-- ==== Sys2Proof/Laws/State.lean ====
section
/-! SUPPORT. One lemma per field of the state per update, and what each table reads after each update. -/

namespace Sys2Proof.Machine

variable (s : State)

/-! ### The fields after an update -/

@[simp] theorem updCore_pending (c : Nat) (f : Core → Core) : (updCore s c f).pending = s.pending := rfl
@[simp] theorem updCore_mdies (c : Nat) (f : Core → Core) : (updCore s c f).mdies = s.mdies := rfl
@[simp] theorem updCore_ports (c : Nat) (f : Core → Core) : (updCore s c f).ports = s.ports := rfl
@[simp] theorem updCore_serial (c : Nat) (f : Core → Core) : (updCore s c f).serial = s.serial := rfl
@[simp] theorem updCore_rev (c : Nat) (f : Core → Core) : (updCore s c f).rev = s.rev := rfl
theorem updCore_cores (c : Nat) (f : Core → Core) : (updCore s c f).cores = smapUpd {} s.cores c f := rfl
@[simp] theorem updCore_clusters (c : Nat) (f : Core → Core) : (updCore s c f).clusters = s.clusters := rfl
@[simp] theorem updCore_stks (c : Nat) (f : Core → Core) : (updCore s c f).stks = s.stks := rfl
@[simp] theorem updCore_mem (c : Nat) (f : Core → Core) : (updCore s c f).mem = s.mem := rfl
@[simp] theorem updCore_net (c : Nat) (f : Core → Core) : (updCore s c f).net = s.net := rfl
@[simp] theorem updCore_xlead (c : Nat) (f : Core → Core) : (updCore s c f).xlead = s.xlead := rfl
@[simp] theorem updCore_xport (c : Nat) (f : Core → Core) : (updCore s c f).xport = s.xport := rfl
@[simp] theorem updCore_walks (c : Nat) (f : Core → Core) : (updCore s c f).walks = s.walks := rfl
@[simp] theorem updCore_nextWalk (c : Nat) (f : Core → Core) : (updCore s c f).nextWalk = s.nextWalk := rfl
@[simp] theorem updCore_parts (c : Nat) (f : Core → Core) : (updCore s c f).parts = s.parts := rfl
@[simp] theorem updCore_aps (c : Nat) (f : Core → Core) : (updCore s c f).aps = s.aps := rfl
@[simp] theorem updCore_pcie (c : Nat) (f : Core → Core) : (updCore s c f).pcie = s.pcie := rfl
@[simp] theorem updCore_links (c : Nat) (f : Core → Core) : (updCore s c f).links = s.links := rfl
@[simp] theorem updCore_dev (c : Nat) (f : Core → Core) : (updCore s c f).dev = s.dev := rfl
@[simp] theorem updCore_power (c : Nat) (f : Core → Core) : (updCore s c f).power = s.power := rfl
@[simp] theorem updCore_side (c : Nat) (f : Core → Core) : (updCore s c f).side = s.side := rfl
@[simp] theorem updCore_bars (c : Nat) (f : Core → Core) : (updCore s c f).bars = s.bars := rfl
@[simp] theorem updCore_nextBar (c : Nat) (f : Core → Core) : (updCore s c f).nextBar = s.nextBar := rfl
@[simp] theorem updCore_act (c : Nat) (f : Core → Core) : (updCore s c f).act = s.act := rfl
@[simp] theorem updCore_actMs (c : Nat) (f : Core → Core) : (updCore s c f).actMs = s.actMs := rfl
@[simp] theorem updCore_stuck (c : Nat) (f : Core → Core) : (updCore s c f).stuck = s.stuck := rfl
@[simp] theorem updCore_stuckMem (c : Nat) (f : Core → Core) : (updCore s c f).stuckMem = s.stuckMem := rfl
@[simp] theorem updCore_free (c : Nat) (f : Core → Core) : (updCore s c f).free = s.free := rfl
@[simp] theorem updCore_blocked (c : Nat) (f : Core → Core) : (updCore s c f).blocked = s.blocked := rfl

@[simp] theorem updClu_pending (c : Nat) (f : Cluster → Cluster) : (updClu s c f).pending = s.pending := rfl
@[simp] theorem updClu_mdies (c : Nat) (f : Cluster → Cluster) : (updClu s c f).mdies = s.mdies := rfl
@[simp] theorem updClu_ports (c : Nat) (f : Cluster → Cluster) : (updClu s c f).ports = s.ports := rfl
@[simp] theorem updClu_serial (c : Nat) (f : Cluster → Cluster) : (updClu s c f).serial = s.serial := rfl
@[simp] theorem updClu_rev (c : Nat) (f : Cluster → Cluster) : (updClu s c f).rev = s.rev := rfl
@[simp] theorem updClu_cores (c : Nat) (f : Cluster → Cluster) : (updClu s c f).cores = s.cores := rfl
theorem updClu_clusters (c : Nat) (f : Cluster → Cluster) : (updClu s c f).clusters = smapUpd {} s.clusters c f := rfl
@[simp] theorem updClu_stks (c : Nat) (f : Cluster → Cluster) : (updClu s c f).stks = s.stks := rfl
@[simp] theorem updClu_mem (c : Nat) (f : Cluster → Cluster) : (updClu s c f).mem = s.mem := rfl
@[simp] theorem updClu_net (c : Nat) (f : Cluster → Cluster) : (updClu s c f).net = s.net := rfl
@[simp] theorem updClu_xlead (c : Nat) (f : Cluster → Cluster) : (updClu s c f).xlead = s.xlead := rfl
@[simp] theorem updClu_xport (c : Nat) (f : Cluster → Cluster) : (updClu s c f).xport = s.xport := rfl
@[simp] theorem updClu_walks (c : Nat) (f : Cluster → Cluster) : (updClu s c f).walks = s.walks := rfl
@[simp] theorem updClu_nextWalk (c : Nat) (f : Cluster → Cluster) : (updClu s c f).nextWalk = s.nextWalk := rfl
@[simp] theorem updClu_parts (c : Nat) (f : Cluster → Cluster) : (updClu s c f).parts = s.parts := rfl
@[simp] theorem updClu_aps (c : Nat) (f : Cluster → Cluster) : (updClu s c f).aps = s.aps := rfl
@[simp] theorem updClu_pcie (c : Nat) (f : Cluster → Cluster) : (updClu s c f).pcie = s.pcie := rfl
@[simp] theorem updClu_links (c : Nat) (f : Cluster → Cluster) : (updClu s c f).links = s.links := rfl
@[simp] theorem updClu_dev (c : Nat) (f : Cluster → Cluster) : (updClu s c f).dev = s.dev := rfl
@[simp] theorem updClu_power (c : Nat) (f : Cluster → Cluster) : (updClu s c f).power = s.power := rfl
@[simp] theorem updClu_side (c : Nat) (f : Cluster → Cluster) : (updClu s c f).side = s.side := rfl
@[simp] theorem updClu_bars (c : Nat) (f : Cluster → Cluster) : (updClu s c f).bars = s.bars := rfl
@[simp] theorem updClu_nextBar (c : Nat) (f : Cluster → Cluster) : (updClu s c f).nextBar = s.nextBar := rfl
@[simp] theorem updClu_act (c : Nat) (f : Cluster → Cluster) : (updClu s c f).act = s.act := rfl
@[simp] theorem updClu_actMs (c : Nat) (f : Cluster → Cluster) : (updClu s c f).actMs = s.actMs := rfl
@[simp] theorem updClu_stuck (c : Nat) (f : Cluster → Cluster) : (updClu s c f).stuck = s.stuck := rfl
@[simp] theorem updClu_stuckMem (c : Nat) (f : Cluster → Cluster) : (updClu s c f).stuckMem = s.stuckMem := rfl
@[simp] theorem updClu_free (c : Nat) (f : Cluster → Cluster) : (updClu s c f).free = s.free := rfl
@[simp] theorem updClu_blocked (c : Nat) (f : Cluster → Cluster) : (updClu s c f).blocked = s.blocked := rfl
---
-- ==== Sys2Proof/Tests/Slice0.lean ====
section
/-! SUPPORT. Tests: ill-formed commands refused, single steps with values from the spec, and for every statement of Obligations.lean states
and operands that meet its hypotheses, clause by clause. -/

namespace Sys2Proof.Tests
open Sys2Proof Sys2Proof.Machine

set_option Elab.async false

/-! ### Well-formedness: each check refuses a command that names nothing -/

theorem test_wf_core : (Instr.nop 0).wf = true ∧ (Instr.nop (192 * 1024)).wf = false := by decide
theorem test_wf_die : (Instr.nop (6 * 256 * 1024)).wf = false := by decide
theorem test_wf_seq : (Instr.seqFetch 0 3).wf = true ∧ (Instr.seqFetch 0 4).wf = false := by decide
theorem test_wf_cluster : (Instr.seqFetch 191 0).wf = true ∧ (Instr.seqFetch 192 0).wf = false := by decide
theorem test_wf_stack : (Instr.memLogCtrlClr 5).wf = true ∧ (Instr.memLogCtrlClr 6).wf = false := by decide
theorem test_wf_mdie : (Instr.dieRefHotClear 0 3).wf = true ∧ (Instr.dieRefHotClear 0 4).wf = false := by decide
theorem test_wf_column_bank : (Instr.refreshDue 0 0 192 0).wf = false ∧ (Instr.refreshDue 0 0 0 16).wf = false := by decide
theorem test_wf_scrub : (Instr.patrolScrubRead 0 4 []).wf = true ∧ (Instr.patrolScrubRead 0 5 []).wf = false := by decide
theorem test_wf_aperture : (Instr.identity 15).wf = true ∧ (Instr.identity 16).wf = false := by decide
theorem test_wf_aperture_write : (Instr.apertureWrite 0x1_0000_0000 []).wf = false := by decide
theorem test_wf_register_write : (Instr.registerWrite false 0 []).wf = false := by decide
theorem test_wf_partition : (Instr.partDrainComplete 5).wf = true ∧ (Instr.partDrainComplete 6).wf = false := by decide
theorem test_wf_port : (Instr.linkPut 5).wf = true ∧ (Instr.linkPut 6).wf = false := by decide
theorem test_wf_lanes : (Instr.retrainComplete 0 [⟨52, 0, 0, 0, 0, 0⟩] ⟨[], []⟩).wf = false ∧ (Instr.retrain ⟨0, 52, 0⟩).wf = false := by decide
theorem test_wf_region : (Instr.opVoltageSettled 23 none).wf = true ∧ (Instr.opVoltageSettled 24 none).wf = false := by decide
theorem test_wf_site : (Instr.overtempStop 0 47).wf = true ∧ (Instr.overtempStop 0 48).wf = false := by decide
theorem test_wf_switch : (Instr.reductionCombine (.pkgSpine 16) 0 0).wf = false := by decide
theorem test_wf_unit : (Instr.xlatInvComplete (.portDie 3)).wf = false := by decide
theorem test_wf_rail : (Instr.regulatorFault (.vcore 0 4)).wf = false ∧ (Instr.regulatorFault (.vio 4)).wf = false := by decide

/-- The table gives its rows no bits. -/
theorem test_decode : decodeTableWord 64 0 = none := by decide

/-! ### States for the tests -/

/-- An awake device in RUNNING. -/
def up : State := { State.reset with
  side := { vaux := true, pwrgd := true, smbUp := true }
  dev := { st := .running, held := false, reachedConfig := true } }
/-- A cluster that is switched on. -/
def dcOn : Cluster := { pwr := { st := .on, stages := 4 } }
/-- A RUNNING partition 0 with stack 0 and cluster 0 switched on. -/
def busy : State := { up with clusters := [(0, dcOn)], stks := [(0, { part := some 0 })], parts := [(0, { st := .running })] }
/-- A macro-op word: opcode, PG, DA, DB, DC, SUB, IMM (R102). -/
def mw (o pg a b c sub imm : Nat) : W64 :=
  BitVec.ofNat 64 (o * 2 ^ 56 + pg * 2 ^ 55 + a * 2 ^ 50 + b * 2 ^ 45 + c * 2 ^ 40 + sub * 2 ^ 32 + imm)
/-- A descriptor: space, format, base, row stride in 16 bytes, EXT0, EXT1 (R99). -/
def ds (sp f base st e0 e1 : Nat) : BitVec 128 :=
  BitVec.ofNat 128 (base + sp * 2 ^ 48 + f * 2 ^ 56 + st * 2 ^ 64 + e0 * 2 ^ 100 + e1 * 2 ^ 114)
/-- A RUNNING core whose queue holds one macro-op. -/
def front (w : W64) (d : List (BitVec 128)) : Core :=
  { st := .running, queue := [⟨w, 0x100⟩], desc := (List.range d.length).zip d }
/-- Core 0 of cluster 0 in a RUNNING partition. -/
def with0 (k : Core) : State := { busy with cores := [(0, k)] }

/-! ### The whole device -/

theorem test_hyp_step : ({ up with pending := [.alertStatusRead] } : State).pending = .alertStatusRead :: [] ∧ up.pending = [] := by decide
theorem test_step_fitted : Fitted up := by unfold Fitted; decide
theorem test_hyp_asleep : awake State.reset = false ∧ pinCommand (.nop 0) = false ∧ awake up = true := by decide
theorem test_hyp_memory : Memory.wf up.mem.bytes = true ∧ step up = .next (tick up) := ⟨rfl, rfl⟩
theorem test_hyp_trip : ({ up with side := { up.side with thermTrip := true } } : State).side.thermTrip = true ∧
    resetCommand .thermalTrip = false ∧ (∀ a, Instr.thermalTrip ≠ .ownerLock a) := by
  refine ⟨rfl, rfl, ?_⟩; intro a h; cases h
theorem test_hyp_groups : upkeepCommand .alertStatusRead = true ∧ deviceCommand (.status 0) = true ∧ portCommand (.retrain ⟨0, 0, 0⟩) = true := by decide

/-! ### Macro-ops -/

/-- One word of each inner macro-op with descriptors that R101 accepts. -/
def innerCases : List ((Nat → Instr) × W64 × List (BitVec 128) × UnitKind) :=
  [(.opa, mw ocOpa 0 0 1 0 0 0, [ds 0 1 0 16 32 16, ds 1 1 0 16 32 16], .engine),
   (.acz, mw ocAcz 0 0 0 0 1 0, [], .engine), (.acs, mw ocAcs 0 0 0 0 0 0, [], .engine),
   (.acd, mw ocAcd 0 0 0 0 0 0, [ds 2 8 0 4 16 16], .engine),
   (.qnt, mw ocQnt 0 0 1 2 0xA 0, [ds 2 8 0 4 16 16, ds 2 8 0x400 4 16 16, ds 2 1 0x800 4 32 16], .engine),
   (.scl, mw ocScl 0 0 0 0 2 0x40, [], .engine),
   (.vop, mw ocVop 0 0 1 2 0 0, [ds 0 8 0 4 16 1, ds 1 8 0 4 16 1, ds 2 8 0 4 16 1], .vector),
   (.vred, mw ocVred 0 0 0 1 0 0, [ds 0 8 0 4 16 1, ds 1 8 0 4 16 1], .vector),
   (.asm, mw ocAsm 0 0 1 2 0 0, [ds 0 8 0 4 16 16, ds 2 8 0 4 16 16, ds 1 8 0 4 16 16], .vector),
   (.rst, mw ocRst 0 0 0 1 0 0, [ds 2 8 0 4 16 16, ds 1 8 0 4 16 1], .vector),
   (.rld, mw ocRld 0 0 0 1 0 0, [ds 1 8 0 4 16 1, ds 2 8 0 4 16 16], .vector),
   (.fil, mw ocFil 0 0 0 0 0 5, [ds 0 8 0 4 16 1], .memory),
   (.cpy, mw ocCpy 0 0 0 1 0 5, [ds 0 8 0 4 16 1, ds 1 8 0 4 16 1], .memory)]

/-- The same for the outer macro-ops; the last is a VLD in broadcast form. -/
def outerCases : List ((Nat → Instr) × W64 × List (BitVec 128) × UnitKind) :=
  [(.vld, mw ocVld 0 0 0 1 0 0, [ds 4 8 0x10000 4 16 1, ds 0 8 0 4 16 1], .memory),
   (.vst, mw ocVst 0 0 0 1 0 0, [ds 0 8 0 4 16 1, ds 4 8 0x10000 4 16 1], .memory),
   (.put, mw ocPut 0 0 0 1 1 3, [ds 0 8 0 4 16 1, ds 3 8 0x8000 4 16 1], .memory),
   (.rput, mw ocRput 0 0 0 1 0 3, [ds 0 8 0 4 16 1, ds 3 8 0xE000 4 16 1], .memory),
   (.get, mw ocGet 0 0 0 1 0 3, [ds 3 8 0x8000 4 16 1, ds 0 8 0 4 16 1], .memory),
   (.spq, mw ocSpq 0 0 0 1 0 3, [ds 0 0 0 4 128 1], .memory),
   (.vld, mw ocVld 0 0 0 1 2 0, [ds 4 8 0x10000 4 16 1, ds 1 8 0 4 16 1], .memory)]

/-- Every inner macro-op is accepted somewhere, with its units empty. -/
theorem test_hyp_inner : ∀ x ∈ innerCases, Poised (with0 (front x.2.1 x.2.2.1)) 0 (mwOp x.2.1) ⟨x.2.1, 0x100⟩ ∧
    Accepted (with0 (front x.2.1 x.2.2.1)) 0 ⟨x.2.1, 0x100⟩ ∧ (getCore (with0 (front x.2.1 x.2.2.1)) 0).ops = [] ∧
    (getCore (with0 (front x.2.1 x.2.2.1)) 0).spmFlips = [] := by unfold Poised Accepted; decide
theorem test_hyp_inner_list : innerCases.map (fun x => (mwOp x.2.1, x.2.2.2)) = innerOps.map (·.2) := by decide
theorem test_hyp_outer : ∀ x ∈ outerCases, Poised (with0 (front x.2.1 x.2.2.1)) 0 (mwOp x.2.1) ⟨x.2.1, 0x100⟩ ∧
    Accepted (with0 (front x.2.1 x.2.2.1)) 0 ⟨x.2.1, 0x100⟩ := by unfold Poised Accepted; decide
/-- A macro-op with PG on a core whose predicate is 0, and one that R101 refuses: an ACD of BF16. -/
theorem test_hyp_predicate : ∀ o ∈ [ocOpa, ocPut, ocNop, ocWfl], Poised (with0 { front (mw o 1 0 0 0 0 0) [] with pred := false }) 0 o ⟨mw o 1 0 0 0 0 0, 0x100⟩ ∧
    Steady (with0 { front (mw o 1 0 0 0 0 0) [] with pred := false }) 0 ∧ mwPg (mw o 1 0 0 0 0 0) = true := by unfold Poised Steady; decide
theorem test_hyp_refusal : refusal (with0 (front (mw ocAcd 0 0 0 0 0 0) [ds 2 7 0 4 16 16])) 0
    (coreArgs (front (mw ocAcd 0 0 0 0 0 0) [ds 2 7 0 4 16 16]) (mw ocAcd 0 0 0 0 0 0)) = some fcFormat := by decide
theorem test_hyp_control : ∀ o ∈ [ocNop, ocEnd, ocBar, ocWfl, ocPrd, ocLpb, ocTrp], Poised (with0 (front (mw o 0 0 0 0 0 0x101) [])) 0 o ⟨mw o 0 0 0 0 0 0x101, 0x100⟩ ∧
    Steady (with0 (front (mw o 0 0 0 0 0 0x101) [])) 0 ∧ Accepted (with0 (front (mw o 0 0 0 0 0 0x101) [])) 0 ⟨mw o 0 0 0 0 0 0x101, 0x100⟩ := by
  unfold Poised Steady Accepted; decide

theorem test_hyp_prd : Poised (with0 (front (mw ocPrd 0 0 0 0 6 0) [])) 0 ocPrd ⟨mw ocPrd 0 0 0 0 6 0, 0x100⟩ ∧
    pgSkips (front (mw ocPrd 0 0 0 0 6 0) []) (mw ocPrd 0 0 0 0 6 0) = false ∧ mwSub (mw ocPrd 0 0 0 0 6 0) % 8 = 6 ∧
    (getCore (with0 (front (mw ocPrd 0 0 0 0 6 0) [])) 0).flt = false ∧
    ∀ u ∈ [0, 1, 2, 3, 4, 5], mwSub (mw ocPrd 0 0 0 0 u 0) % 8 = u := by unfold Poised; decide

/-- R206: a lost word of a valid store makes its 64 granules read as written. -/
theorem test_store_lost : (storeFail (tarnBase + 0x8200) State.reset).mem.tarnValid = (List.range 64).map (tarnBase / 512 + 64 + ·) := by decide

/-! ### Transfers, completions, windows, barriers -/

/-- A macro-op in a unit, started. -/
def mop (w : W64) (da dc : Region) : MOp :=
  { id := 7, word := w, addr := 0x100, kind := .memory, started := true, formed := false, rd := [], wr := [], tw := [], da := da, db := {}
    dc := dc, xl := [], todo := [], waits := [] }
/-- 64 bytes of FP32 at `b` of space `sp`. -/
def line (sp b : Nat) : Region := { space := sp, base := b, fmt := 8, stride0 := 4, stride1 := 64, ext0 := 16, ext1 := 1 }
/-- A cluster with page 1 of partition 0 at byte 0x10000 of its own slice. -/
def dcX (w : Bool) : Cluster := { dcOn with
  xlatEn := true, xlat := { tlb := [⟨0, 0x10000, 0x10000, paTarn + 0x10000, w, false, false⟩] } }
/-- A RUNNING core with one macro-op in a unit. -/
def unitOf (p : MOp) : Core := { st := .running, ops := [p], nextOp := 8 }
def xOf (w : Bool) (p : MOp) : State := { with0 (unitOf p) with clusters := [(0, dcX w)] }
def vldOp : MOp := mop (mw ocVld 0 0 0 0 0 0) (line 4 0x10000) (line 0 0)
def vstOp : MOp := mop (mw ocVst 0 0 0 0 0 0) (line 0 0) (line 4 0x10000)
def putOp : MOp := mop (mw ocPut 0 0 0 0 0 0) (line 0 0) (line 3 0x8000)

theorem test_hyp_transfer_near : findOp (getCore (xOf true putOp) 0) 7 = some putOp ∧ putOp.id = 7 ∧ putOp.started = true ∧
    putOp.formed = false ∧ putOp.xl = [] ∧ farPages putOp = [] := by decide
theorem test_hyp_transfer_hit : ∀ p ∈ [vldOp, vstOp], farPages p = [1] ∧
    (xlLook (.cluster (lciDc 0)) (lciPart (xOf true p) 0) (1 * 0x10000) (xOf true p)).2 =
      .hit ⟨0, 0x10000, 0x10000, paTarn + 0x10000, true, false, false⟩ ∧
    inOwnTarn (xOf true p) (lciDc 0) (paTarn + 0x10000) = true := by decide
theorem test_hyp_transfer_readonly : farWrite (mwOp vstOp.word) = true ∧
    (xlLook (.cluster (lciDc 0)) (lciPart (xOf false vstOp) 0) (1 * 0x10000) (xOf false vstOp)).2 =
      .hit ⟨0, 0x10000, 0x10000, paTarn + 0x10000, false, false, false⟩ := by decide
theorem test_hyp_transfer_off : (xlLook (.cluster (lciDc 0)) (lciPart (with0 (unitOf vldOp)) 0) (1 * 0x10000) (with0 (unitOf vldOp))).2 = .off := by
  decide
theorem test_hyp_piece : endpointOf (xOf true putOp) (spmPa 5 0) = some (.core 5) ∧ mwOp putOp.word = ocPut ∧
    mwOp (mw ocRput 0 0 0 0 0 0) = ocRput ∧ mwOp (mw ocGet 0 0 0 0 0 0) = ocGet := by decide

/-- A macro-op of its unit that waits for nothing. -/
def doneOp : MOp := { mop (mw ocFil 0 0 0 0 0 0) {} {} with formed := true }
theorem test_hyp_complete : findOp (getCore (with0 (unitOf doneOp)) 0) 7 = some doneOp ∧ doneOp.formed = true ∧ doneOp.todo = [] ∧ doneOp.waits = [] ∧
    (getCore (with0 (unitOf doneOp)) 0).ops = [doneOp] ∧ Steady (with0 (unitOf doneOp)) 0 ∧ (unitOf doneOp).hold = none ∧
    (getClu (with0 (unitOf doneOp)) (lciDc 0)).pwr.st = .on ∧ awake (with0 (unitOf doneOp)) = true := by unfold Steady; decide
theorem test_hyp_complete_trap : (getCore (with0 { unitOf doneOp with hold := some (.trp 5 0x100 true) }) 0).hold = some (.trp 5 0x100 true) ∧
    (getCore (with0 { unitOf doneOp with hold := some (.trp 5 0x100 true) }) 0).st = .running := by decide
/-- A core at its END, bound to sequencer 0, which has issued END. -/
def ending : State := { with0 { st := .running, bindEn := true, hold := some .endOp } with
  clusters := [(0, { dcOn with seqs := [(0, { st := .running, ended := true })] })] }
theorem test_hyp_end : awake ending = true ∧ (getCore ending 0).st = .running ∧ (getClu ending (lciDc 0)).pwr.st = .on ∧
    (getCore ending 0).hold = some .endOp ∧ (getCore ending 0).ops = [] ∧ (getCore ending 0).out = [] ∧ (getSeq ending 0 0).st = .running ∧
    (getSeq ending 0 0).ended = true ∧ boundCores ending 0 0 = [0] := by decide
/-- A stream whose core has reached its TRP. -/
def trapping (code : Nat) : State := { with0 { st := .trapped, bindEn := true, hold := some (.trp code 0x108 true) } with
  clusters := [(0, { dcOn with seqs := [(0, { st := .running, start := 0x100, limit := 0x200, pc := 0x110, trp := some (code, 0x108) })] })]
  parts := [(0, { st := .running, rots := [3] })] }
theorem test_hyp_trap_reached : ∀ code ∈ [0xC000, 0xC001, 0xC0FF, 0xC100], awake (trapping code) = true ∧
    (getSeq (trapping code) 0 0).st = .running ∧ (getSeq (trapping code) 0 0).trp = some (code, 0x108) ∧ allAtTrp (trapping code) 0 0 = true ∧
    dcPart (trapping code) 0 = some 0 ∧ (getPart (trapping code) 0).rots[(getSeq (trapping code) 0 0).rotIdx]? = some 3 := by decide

Work instructions
Report every line of the data above that contains the string "Steady" by copying it in full.

Written solution
    Steady (with0 { front (mw o 1 0 0 0 0 0) [] with pred := false }) 0 ∧ mwPg (mw o 1 0 0 0 0 0) = true := by unfold Poised Steady; decide
    Steady (with0 (front (mw o 0 0 0 0 0 0x101) [])) 0 ∧ Accepted (with0 (front (mw o 0 0 0 0 0 0x101) [])) 0 ⟨mw o 0 0 0 0 0 0x101, 0x100⟩ := by
  unfold Poised Steady Accepted; decide
    (getCore (with0 (unitOf doneOp)) 0).ops = [doneOp] ∧ Steady (with0 (unitOf doneOp)) 0 ∧ (unitOf doneOp).hold = none ∧
    (getClu (with0 (unitOf doneOp)) (lciDc 0)).pwr.st = .on ∧ awake (with0 (unitOf doneOp)) = true := by unfold Steady; decide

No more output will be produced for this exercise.